Развернувшись и сгорбившись, он принялся раздеваться, а я пулей вылетела из предбанника и отправилась в гостевой дом. Умылась там из рукомойника. Лицо горело, будто я все еще в парилке. И грудь горела, словно паром обдало.

И только тогда поняла размах своей злой шутки.

Мне хотелось его уколоть, сделать больно, всадить нож так же глубоко, как сделал однажды он. Хотелось просто наказать, я ведь тоже не святая, как каждый, испытываю злость и обиду… Но почему ноги подкашиваются при мысли, что он сейчас войдет, обнимет крепкими руками и поцелует, как когда-то?

Черт, останавливать его поздно, он уже в бане закрылся. И не буду! Пусть сбреет свою ужасную бороду, невелика потеря. Чем бы только заняться пока, чтобы так не нервничать?

В окне лес, эта зелень так намозолила глаза, что хочется других красок – ярких, даже кислотных. Такого розового, что зубы сводит, такого неонового, что в ночи огнем горит. А ничего такого в Эруме нет.

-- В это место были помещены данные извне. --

/-- Chapter 11: the fabric. -/
structure Fab where
  /-- R300: FAB_STATUS.CBUF_OVERFLOW (1 bit). -/
  cbufOverflow : Bool := false
  /-- R300: FAB_STATUS.UNREACHABLE (1 bit). -/
  unreachable : Bool := false
  /-- R300: FAB_STATUS.MSG_INCOMPLETE (1 bit). -/
  msgIncomplete : Bool := false
  /-- R300: FAB_STATUS.CHECK_FAIL (1 bit). -/
  checkFail : Bool := false
  /-- R300: FAB_STATUS.LANE_LIMIT (1 bit). -/
  laneLimit : Bool := false
  /-- R298, R300: new tables staged; FAB_STATUS.STAGED. -/
  staged : Option Tables := none
  /-- R300: FAB_DEVICE_ID (14 bits), if valid. -/
  deviceId : Option Nat := none
  /-- R300: FAB_DROPS hop limit (16 bits). -/
  dropHops : Nat := 0
  /-- R300: FAB_DROPS want of a strand or a state entry (16 bits). -/
  dropRoom : Nat := 0
  /-- R300: FAB_DEFLECTIONS (32 bits). -/
  deflections : Nat := 0
  /-- R300: FAB_REQUESTS re-requests sent (16 bits). -/
  rereqs : Nat := 0
  /-- R300: FAB_REQUESTS messages resent (16 bits). -/
  resends : Nat := 0
  /-- R300: FAB_CBUF_PEAK (11 bits). -/
  cbufPeak : Nat := 0
  /-- R300: FAB_CBUF_OVERFLOWS (32 bits). -/
  cbufOver : Nat := 0
  /-- R300: FAB_STRAND_SEL (6 bits). -/
  strandSel : Nat := 0
  /-- R300: FAB_DEST_SEL (14 bits). -/
  destSel : Nat := 0
  /-- R291, R282: the tables in force. -/
  tables : Tables := {}
  /-- R300: a routing table is loaded. -/
  routed : Bool := false
  /-- R277: the link layers of the strands. -/
  link : Tab Link := []
  /-- R292: the rate for each destination. -/
  rate : Tab Rate := []
  /-- R291: packets of this device that wait for a strand, in order. -/
  inject : List Pkt := []
  /-- R291: transit packets that wait for a strand, in order of arrival. -/
  transit : List Pkt := []
  /-- R289: messages sent and not answered, by MSG. -/
  tx : Tab (Option TxMsg) := []
  /-- R289: the next message number (16 bits). -/
  nextMsg : Nat := 0
  /-- R293: messages received in part, by SRC 65536 + MSG. -/
  rx : Tab (Option RxMsg) := []
  /-- R285: transfers being received, by (strand 16384 + SRC) 65536 + RESV 256 + XFER. -/
  rxXfer : Tab (Option RxXfer) := []
  /-- R285: transfers sent and not acknowledged, by RESV 256 + XFER. -/
  txXfer : Tab (Option TxXfer) := []
  /-- R275: the next transfer number at this device (8 bits). -/
  nextXfer : Nat := 0
  /-- R294: operations issued and not complete, by number. -/
  op : Tab (Option RemOp) := []
  /-- R285: operations with transfers that wait for a number, in order. -/
  rest : List XferRest := []
  /-- R294: the next operation number. -/
  nextOp : Nat := 0
  /-- R175: synchronisation packets not yet acknowledged. -/
  syncOut : List SyncOut := []
  /-- R287: blocks per slot that lane notices allow from each strand's next slot on, by RESV; `none` is no limit. -/
  limit : Tab (Option Nat) := []
  /-- R287: sources of relayed blocks held in each strand's buffer this frame and the one before, as (strand, RESV, SRC). -/
  relayed : List (Nat × Nat × Nat) := []
  /-- R287: those of the frame before. -/
  relayedOld : List (Nat × Nat × Nat) := []
  /-- R298: transfers that this device relays and whose close block has not passed, as (egress strand, ROUTE without
  INDEX). -/
  passing : List (Nat × Nat) := []
  deriving DecidableEq, Repr, Inhabited
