/-- R142, R143: a read by the narrow path of a range that may be longer, half burst by half burst. -/
def narrowSpan (a n : Nat) (s : State) : Access :=
  memRead a n (wmbFlushAll ((blocksOf a n).filter fun b => isHank (64 * b) && (spillHpa s (64 * b)).isNone) s)

/-- R145: what an atomic stores, from the value it finds. -/
def atomicResult (old : Nat) : AtomicOp → Nat
  | .fetchAdd v => (old + v.toNat) % 2 ^ 64
  | .compareSwap c v => if old = c.toNat then v.toNat else old

/-- R145: a 64-bit atomic: a read-modify-write of one half burst; an uncorrectable block leaves it without effect. The
bytes answered are the previous value. -/
def memAtomic (a : Nat) (op : AtomicOp) (s : State) : Access :=
  let owned := if (accessRefused s a 8).isNone then touchSpilled true a 8 (blocksOf a 8) s else s
  let r := narrowRead a 8 owned
  match r.err with
  | some st => { err := some st, s := r.s }
  | none =>
    let w := narrowWrite a (leBytes 8 (atomicResult (leNat r.bytes) op)) r.s
    { bytes := r.bytes, err := w.err, s := w.s }

/-- R147: a burst that an operation of the host or of another device needed on the channels of a range was lost in four
transfers; its access takes the loss. -/
def takeLost (c : Client) (a n : Nat) (s : State) : Bool × State :=
  let hit := fun x : Nat × Client => x.2 == c && (blocksOf a n).any fun b => isHank (64 * b) && chanOf s (64 * b) == x.1
  if s.hnk.lostBursts.any hit then (true, s.modHnk fun x => { x with lostBursts := x.lostBursts.filter fun y => !hit y })
  else (false, s)

/-- R147: a read for another device's operation. -/
def fabricRead (a n : Nat) (s : State) : Access :=
  let t := takeLost .fabric a n s
  let r := memRead a n t.2
  if t.1 then { r with err := r.err <|> some .eDataError } else r

/-- R147, R149: a write for another device's operation; one that reaches an uncorrectable block in part fails. -/
def fabricWrite (a : Nat) (bs : List Byte) (s : State) : Access :=
  let t := takeLost .fabric a bs.length s
  if t.1 then { err := some .eDataError, s := t.2 }
  else
    let r := memWriteAs .fabric a bs t.2
    let bad := (blocksOf a bs.length).filter fun b => isHank (64 * b) && isUe r.s b
    { err := if bad.isEmpty then r.err else r.err <|> some .eDataError, s := wmbFlushAll bad r.s }

/-! ### Writes that are held -/

/-- R163: a vector core or a spindle issues a write, which is held until it is performed. -/
def issueWrite (w : HeldWrite) (s : State) : State :=
  s.modVis fun v => { v with held := v.held ++ [w] }

/-- R7, R77: the contents written by a failed frame are undefined. -/
def undefWrites : List (Nat × Nat) → State → State
  | [], s => s
  | w :: ws, s => undefWrites ws (markUndef w.1 w.2 s)

/-- R77: the bytes that a step writes are this frame's, undefined if the frame fails. -/
def noteWrite (c : Client) (a n : Nat) (s : State) : State :=
  match c with
  | .step _ => s.modFrm fun f => { f with writes := f.writes ++ [(a, n)] }
  | _ => s

/-- R162: a held write reaches its point of visibility; an error is its client's. -/
def performWrite (w : HeldWrite) (s : State) : State :=
  let s := noteWrite w.client w.addr w.bytes.length s
  let r := if w.narrow then narrowWrite w.addr w.bytes s else memWriteAs w.client w.addr w.bytes s
  match r.err with
  | some st => clientError w.client st r.s
  | none => r.s

/-- Perform writes in order. -/
def performAll : List HeldWrite → State → State
  | [], s => s
  | w :: ws, s => performAll ws (performWrite w s)

/-- R168: perform every held write that `p` selects, oldest first. -/
def performHeld (p : HeldWrite → Bool) (s : State) : State :=
  let sel := s.vis.held.filter p
  performAll sel (s.modVis fun v => { v with held := v.held.filter fun w => !p w })

/-- An engine's own held writes to the blocks of a range go before its access to them (R143, R168). -/
def ownFirst (e : Engine) (a n : Nat) (s : State) : State :=
  performHeld (fun w => w.engine == e && overlaps (a / 64 * 64) (n + 64) w.addr w.bytes.length) s

/-- R163: an engine reads at the point of visibility. -/
def engineRead (e : Engine) (a n : Nat) (s : State) : Access :=
  memRead a n (ownFirst e a n s)

end Sys2Proof.Machine
end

Делами бы заняться, да не получается… Письма бы написать, отчеты составить… но бумаги высыпаются из рук, буквы смешиваются, не дают себя прочитать.

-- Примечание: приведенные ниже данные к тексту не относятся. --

/-- R206: a walk of the row table in every cache, scalar ways and flyer partition. -/
def walkTable (drop : Bool) (s : State) : State :=
  let n := 64 * 4096
  let s := walkRange 3 false drop rowTable n (walkRange 2 false drop rowTable n
    (walkRange 1 false drop rowTable n (walkRange 0 false drop rowTable n s)))
  walkFlyer drop rowTable n s

/-- R206: rows that a tag holds and that have not ended and are not the newly admitted ones. -/
def heldRows (s : State) : List Nat :=
  (tkeys s.bob.tag).filter fun t => t < 0x1000 && !s.bob.admitted.contains t && ((s.tagAt t).map (·.result.isNone)).getD false

/-- R206: the work of the hold lead on the row table. -/
def holdLeadRows (s : State) : State :=
  let s := performHeld (fun w => overlaps rowTable (64 * 4096) w.addr w.bytes.length) s
  let s := ageRows (heldRows s) (walkTable false s)
  walkTable true (writeRows s.bob.admitted s)

/-- R64, R77, R209: held and admitted rows that have not completed end with a status and are freed. -/
def endRows (st : Status) (s : State) : State :=
  let rows := (tkeys s.bob.tag).filter (· < 0x1000)
  let s := endCommands st rows s
  rows.foldl (fun s r => writeBytes (rowAddr r) [0] s) (s.modBob fun b => { b with admitted := [] })

/-- R383: the record and the INPUT bytes of a row. -/
def rowLog (s : State) (row : Nat) : List Byte :=
  match s.tagAt row with
  | none => []
  | some c => rowRecord row 1 c ++ pad64 ((operandRanges s c.entry accRead).head?.map (fun r => readBytes s r.1 r.2) |>.getD [])

/-- R177: the host has not yet handed back lines of an admitted row's input. -/
def rowsPending (s : State) : Bool :=
  s.bob.admitted.any fun row => match s.tagAt row with
    | none => false
    | some c => rangesPending s (operandRanges s c.entry accRead)

/-- R383: the rows admitted into the frame are set down for its log record. -/
def setDownRows (s : State) : State :=
  s.modRes fun r =>
    { r with logRows := s.bob.admitted.flatMap (rowLog s), logRowCount := s.bob.admitted.length, logDue := false }

/-- R177, R383: as a frame begins, its rows are set down, once the host's lines of their inputs have come back. -/
def captureRows (s : State) : State :=
  if rowsPending s then s.modRes fun r => { r with logDue := true } else setDownRows s

/-- R383: rows that still wait to be set down are, at the end of the frame. -/
def setDownDue (s : State) : State :=
  if s.res.logDue then setDownRows s else s

/-- R177, R383: rows that wait to be set down are, once nothing of their inputs is pending. -/
def captureDue (s : State) : State :=
  if s.res.logDue then captureRows s else s

end Sys2Proof.Machine
end

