/-- R104, R198: an operand of `count` rows of `len` bytes each. -/
def rowsOperand (num acc count len : Nat) (r : Rows) : Operand :=
  { num := num, handle := r.handle, off := r.off, len := (count - 1) * r.stride + len, acc := acc }

/-- R104, R105: the region operands that a step with M and N non-zero uses; K = 0 reads none, KEEP writes none. -/
def matOperands (a : MatArgs) (scaled : Bool) : List Operand :=
  (if a.k = 0 then [] else
    [rowsOperand 1 accRead a.m (rowBytes a.inFmt a.k) a.x, rowsOperand 1 accRead a.n (rowBytes a.wFmt a.k) a.w] ++
    (if scaled then [rowsOperand 1 accRead a.m (ceilDiv a.k 32) a.xs, rowsOperand 1 accRead a.n (ceilDiv a.k 32) a.ws]
     else [])) ++
  (if a.keep then [] else [rowsOperand 2 accWrite a.m (a.n * outBytes a.outFmt) a.y])

/-! ### One output element -/

/-- R93: pairs of elements of one 32-element block, with the block's combined scale exponent; `none` where a scale is
NaN. -/
structure BlockPair where
  products : List Num
  e : Option Int
  deriving DecidableEq, Repr, Inhabited

/-- R85, R93: the blocks of an output element's K range. -/
def blockPairs (scaled : Bool) (xs ws : List Num) (sx sw : List Byte) (k : Nat) : List BlockPair :=
  (List.range (ceilDiv k 32)).map fun b =>
    { products := List.zipWith mulNum ((xs.drop (32 * b)).take 32) ((ws.drop (32 * b)).take 32),
      e := if scaled then
          match scaleExp (sx.getD b 0), scaleExp (sw.getD b 0) with
          | some p, some q => some (p + q)
          | _, _ => none
        else some 0 }

/-- R88: what the products of a block, and its scales, say of special values. -/
def blockSpecials (b : BlockPair) : List Num :=
  if b.e.isNone then .nan :: b.products else b.products

/-- R90: a block pair with a non-zero product of finite elements. -/
def blockNonzero (b : BlockPair) : Bool :=
  b.products.any fun p => match p with | .fin _ m _ => m != 0 | _ => false

/-- R90: a block pair out of range. -/
def blockOut (sb : Int) (b : BlockPair) : Bool :=
  match b.e with
  | none => false
  | some e => blockNonzero b && (e < sb - 32 || sb + 7 < e)

/-- R89: what an admitted block pair adds to L, in units of 2 ^ (SB - 64). -/
def blockAdds (sb : Int) (b : BlockPair) : Int :=
  match b.e with
  | none => 0
  | some e =>
    if blockOut sb b then 0
    else (b.products.map fun p => match p with
      | .fin neg m pe => if m = 0 then 0 else inUnits (signedMag neg m) (pe + e) (sb - 64)
      | _ => 0).sum

/-- R89, R102: the long register and the flags of a preloaded entry; an entry that no step has kept holds L = 0. -/
def longOf : Option AccEntry → Int × Bool × Bool × Bool
  | some (.exact l nan p n) => (l, nan, p, n)
  | _ => (0, false, false, false)

/-- R102: the FP32 code of a preloaded entry; an entry that no step has kept holds +0. -/
def floatOf : Option AccEntry → Nat
  | some (.canonical b) => b
  | _ => 0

Придет – рассмеюсь в лицо и выставлю за дверь. Даже ничего объяснять не буду, скажу только: «Пошел вон!»

А может, дверь запереть? Это будет забавно – когда он поймет, что дверь заперта. Сразу догадается, что его пускать и не собирались? Или будет скрестись, просясь внутрь?

Да, надо бы…

Что это? Так быстро…

Дверь закрывать поздно, вот он и вошел. Боже, язык отнялся. Он так красив без своей бороды и в распахнутой рубашке! Его тело стало крепче, разве раньше у него были такие выпуклые мышцы? И этот влажный блеск кожи… моя погибель. А глаза… Жена старосты сказала – бирюзовые… Как в воду глядела.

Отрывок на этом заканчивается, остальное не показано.